I need a way to keep fit that will make me look like a crazy person so no one will approach me while I do it.
-inventor of powerwalking
I thought my house was falling down but it’s just my 4 year old working on his drum solo with my pots and pans
In my town we have little crime and lots of cops which makes me mad because all the good donuts are gone early in the morning.

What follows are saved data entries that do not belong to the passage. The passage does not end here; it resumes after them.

-- ==== Sys2Proof/Config.lean ====
section
/-!
DEFINITION. What the spec leaves to the built hardware (00_scope.md R8, R9), as constants without a body, and the free values:
what a step may draw where the spec says a value is unspecified. Nothing in Lean can evaluate one of them.
-/

namespace Sys2Proof

/-- Byte order of a 32-bit word on the host bus (R8, R69). -/
inductive Endian where
  | little
  | big
  deriving DecidableEq, Repr, Inhabited

/-- The parameters of R8. The meanings take them as an argument; the machine runs with `Config.params`. -/
structure Params where
  /-- The System Color Table, a total function from a 6-bit index to RGB24 (R8, R39). -/
  ct : BitVec 6 → Colour
  /-- Bytes of the IN memory. -/
  inCap : Nat
  /-- Pixels the raster block store holds. -/
  rbCap : Nat
  /-- Pixels the framebuffer store holds. -/
  fbCap : Nat
  /-- Largest raster block side, sheet width or sheet height. -/
  maxDim : Nat
  /-- Byte order of the host bus; no rule reads it (R8, R69). -/
  hostBusEndian : Endian

namespace Config

/-- The values of the System Color Table: OPEN (D7, I1). -/
opaque ct : BitVec 6 → Colour

/-- How far IN_CAP exceeds its minimum 16 (R9, D14). -/
opaque inCapOver : Nat

/-- How far RB_CAP exceeds its minimum 64 (R9, D14). -/
opaque rbCapOver : Nat

/-- How far FB_CAP exceeds its minimum 64 (R9, D14). -/
opaque fbCapOver : Nat

/-- Names MAX_DIM within its range 8 .. 2^32 - 1 (R9, D14). -/
opaque maxDimOver : Nat

/-- HOST_BUS_ENDIAN: OPEN (D18, I12). -/
opaque hostBusEndian : Endian

/-- FREE VALUE: the unspecified byte that address `a` of IN holds in the reset epoch `epoch` while HOST has not
written it (70_reset_and_hazards.md R251). No step returns it: a read of such a byte is a fault of the claim. Log entries 1 and 2. -/
opaque unwrittenIn (epoch a : Nat) : Byte

/-- FREE VALUE: the word of the `n`-th draw, for a HOST read inside a store but beyond the extent of the last result
(20_memory.md R67, I4). Log entry 4. -/
opaque freeRead (n : Nat) : Word

/-- FREE VALUE: how many moves pass between the CMD write that made the `n`-th draw and BLOCK's step; finite and
otherwise unknown (70_reset_and_hazards.md R262). Log entry 5. -/
opaque blockDelay (n : Nat) : Nat

/-- The parameters of the built hardware, within the constraints of R9 by their form (log entry 11). -/
def params : Params where
  ct := ct
  inCap := inCapOver + 16
  rbCap := rbCapOver + 64
  fbCap := fbCapOver + 64
  maxDim := maxDimOver % (2 ^ 32 - 8) + 8
  hostBusEndian := hostBusEndian

end Config

end Sys2Proof
end

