-- ==== Sys2Proof/Machine/PaletteResolver.lean ====
section
/-!
DEFINITION. The Palette Resolver: the command RESOLVE (41_palette_resolver.md).
-/

namespace Sys2Proof.Machine

/-- RESOLVE (R142). It has no faults. -/
def resolveCommand (p : Params) (s : State) : State := (s.setRpal (resolve p s.psel)).completeSuccess false

/-- The meaning of RESOLVE: the command on the built hardware. -/
def execResolve (s : State) : Host.Outcome State Fault Refusal := .next (resolveCommand Config.params s)

end Sys2Proof.Machine
end

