/-- V55: a read of STATUS between the CMD write and BLOCK's step returns BUSY = 1 and DONE = 0 and changes nothing of the block. -/
def Obligations.StatusReadWhilePending : Prop :=
  ∀ (s : State) (w : Word) (rest : List HostOp), s.status.busy = false → s.hostOps = .wr 0x00 w :: .rd 0x04 :: rest →
    ∃ t, step s = .next t ∧ (t.delay = 0 ∨ ∃ u v, step t = .next u ∧ u.hostReads = s.hostReads ++ [v] ∧
      v.getLsbD 0 = true ∧ v.getLsbD 1 = false ∧ u = { t with hostOps := rest, hostReads := u.hostReads, delay := u.delay })

/-- R26, R211: the fields of STATUS stand at the bits the table gives, bits [31:12] read 0, and the fault codes have their numbers. -/
def Obligations.StatusWordLayout : Prop :=
  (∀ st : Status,
    st.word.getLsbD 0 = st.busy ∧ st.word.getLsbD 1 = st.done ∧ st.word.getLsbD 2 = st.faulted ∧ st.word.getLsbD 3 = st.warn ∧
    st.word.getLsbD 4 = st.cigValid ∧ st.word.getLsbD 5 = st.rpalValid ∧ st.word.getLsbD 6 = st.rbValid ∧
    st.word.getLsbD 7 = st.fbValid ∧ st.word.extractLsb' 8 4 = st.errCode.code ∧ st.word.extractLsb' 12 20 = 0 ∧
    st.errCode.code.toNat ≤ 6) ∧
  ErrCode.none.code = 0 ∧ ErrCode.illegalCommand.code = 1 ∧ ErrCode.range.code = 2 ∧ ErrCode.badScale.code = 3 ∧
  ErrCode.badTpr.code = 4 ∧ ErrCode.notReady.code = 5 ∧ ErrCode.capacity.code = 6

/-- R27 to R31: each control register stores all 32 bits of what HOST writes, a read returns them unchanged, and no other register
reads differently. -/
def Obligations.ControlRegistersStoreWhatIsWritten : Prop :=
  ∀ (s : State) (off : Nat) (v : Word) (rest : List HostOp),
    off ∈ [0x08, 0x0C, 0x10, 0x14, 0x18, 0x1C, 0x20, 0x24] → s.status.busy = false → s.hostOps = .wr off v :: .rd off :: rest →
    ∃ t u, step s = .next t ∧ step t = .next u ∧ u.hostReads = s.hostReads ++ [v] ∧ u.hostOps = rest ∧
      (∀ off', off' ≠ off → u.readReg off' = s.readReg off') ∧ u.inMem = s.inMem ∧ u.cig = s.cig ∧ u.rb = s.rb ∧ u.fb = s.fb ∧
      u.pending = s.pending

/-- R24: what a read of each register returns while BUSY = 0, RPAL0..3 under RPAL_VALID (R68). The read changes no register. That
RB_DIM, FB_WIDTH, FB_HEIGHT and TILE_COUNT read their stored value also while RB_VALID or FB_VALID is 0 is the model's choice, log
entry 14 (DEDUCED). -/
def Obligations.RegisterMapReads : Prop :=
  ∀ (s : State) (off : Nat) (v : Word) (rest : List HostOp), s.status.busy = false → s.hostOps = .rd off :: rest →
    ((off, v) ∈ [(0x00, 0#32), (0x04, s.status.word), (0x08, s.inLen), (0x0C, s.tileIndex), (0x10, s.tilesPerRow), (0x14, s.scale),
        (0x18, s.psel[0]), (0x1C, s.psel[1]), (0x20, s.psel[2]), (0x24, s.psel[3]), (0x38, s.rbDim), (0x3C, s.fbWidth),
        (0x40, s.fbHeight), (0x44, s.tileCount), (0x48, s.errReq), (0x4C, s.errAvail)] ∨
      (s.status.rpalValid = true ∧ ∃ n : Fin 4, off = 0x28 + 4 * n.val ∧ v = colourWord s.rpal[n])) →
    step s = .next { s with hostOps := rest, hostReads := s.hostReads ++ [v] }

/-- R37: offsets 0x50 to 0xFC read 0 and ignore writes, whoever moves next; STATUS bits [31:12] read 0; a CMD word with a nonzero bit
in [31:4] makes the command fault; the RPAL words' bits [31:24] read 0. -/
def Obligations.ReservedOffsetsAndBits : Prop :=
  (∀ (s u : State) (k : Nat) (rest : List HostOp), HostMoves s u → 0x14 ≤ k → k ≤ 0x3F → s.hostOps = .rd (4 * k) :: rest →
    step s = .next { u with hostOps := rest, hostReads := s.hostReads ++ [0] }) ∧
  (∀ (s u : State) (k : Nat) (v : Word) (rest : List HostOp), HostMoves s u → 0x14 ≤ k → k ≤ 0x3F →
    s.hostOps = .wr (4 * k) v :: rest → step s = .next { u with hostOps := rest }) ∧
  (∀ st : Status, st.word.toNat < 2 ^ 12) ∧
  (∀ s : State, BlockMoves s → 16 ≤ s.pending.toNat → ∃ t, step s = .next t ∧ t.status.errCode = .illegalCommand) ∧
  (∀ (s : State) (n : Fin 4) (v : Word), s.readReg (0x28 + 4 * n.val) = .value v → v.toNat < 2 ^ 24)

/-- R67, R230: a write to a read-only register, to CT, CIG, RB or FB is ignored whenever HOST moves, and so is a write outside REG or,
while BUSY = 0, outside IN. -/
def Obligations.IgnoredWrites : Prop :=
  ∀ (s u : State) (op : HostOp) (rest : List HostOp) (n : Nat) (v : Word) (b : Byte), HostMoves s u → s.hostOps = op :: rest →
    ((op = .wr n v ∧ n ∈ [0x04, 0x28, 0x2C, 0x30, 0x34, 0x38, 0x3C, 0x40, 0x44, 0x48, 0x4C]) ∨
      op = .wrct n v ∨ op = .wrcig n v ∨ op = .wrrb n v ∨ op = .wrfb n v ∨ (op = .wr (4 * n) v ∧ 0x100 ≤ 4 * n) ∨
      (op = .wb n b ∧ Config.params.inCap ≤ n ∧ s.status.busy = false)) →
    step s = .next { u with hostOps := rest }

/-- R66: writing byte v at an index inside IN sets IN[a] and no other byte, a read of index a returns it, and BLOCK's read returns it
too; nothing else changes. -/
def Obligations.InputWriteThenRead : Prop :=
  ∀ (s : State) (a : Nat) (v : Byte) (rest : List HostOp), a < Config.params.inCap → s.status.busy = false →
    s.hostOps = .wb a v :: .rb a :: rest →
    ∃ t u, step s = .next t ∧ step t = .next u ∧ u.hostReads = s.hostReads ++ [v.setWidth 32] ∧
      u.inByte a = v ∧ (∀ a', a' ≠ a → u.inMem.read a' = s.inMem.read a' ∧ u.inByte a' = s.inByte a') ∧
      u = { s with inMem := u.inMem, hostReads := u.hostReads, hostOps := rest }

/-- R62, R63: a read of CT index k returns CT[k] as an RGB24 word; a read of CIG index 8y + x returns the cell zero-extended, so that
bits [31:2] are 0. -/
def Obligations.ColourTableAndGridReads : Prop :=
  (∀ (s : State) (k : Nat) (rest : List HostOp), s.status.busy = false → k ≤ 63 → s.hostOps = .rdct k :: rest →
    ∃ v : Word, step s = .next { s with hostOps := rest, hostReads := s.hostReads ++ [v] } ∧
      v.toNat = (Config.params.ct (BitVec.ofNat 6 k)).r.toNat * 2 ^ 16 + (Config.params.ct (BitVec.ofNat 6 k)).g.toNat * 2 ^ 8 +
        (Config.params.ct (BitVec.ofNat 6 k)).b.toNat) ∧
  (∀ (s : State) (y x : Nat) (rest : List HostOp), s.status.busy = false → s.status.cigValid = true → y ≤ 7 → x ≤ 7 →
    s.hostOps = .rdcig (8 * y + x) :: rest →
    ∃ v : Word, step s = .next { s with hostOps := rest, hostReads := s.hostReads ++ [v] } ∧
      v.toNat = (cell s.cig y x).toNat ∧ v.toNat < 4)

/-- R64, R65: in a state that meets the invariant, a read of RB index py * D + px, or of FB index Y * W + X, inside the extent of the
last result returns that pixel as an RGB24 word. -/
def Obligations.PixelReadsAreRowMajor : Prop :=
  (∀ (s : State) (py px : Nat) (rest : List HostOp), Inv Config.params s → s.status.busy = false → s.status.rbValid = true →
    py < s.rbDim.toNat → px < s.rbDim.toNat → s.hostOps = .rdrb (py * s.rbDim.toNat + px) :: rest →
    ∃ c, s.rb[py * s.rbDim.toNat + px]? = some c ∧
      step s = .next { s with hostOps := rest, hostReads := s.hostReads ++ [colourWord c] }) ∧
  (∀ (s : State) (y x : Nat) (rest : List HostOp), Inv Config.params s → s.status.busy = false → s.status.fbValid = true →
    y < s.fbHeight.toNat → x < s.fbWidth.toNat → s.hostOps = .rdfb (y * s.fbWidth.toNat + x) :: rest →
    ∃ c, s.fb[y * s.fbWidth.toNat + x]? = some c ∧
      step s = .next { s with hostOps := rest, hostReads := s.hostReads ++ [colourWord c] })

/-- R67: while BUSY = 0, a read at an index outside a space's range returns 0. -/
def Obligations.OutOfRangeReadsReturnZero : Prop :=
  ∀ (s : State) (op : HostOp) (n : Nat) (rest : List HostOp), s.status.busy = false → s.hostOps = op :: rest →
    ((op = .rd (4 * n) ∧ 0x100 ≤ 4 * n) ∨ (op = .rb n ∧ Config.params.inCap ≤ n) ∨ (op = .rdct n ∧ 64 ≤ n) ∨
      (op = .rdcig n ∧ 64 ≤ n) ∨ (op = .rdrb n ∧ Config.params.rbCap ≤ n) ∨ (op = .rdfb n ∧ Config.params.fbCap ≤ n)) →
    step s = .next { s with hostOps := rest, hostReads := s.hostReads ++ [0] }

DATE: My ex was spineless & I don’t think I could date anyone like that again
ME, AN OCTOPUS: what
I asked my son how his first full day went and he described in detail a bug he saw at recess and revealed no further information
her: aww you’re a cat dad!!
me: yeah, part of me thinks cats ward off evil spirits or multidimensional beings
her: oh-
me: that’s probably why they kill so many birds
her: i… um…
me: and also they’re tiny lil angel babies
her: yay!!!
Son: What IS it?
Daughter: Dunno. Maybe a possum?
S: Should it be that color?
D: Try poking it.
Me: I’M NEVER COOKING FOR YOU GUYS AGAIN.
My next door neighbour just accused me of stealing clothes from her washing line. I nearly shit her pants
hey boy, are you my period? because you’re annoying as hell but I still wanna see you regularly
So aliens build high-tech spacecraft & travel thousands of light years just to give random people colonoscopies?
I have an on again on again relationship with my couch.
I used to work with a guy who was unemployed.
When you didn’t plan your story very well.
It’s been 536 days, 5hrs 16min since I’ve spoken to my ex, so clearly I’ve moved on.
If zombies ever do attack, I’ll just skip coffee that morning. They’ll leave me alone because they’ll think I’m one of them.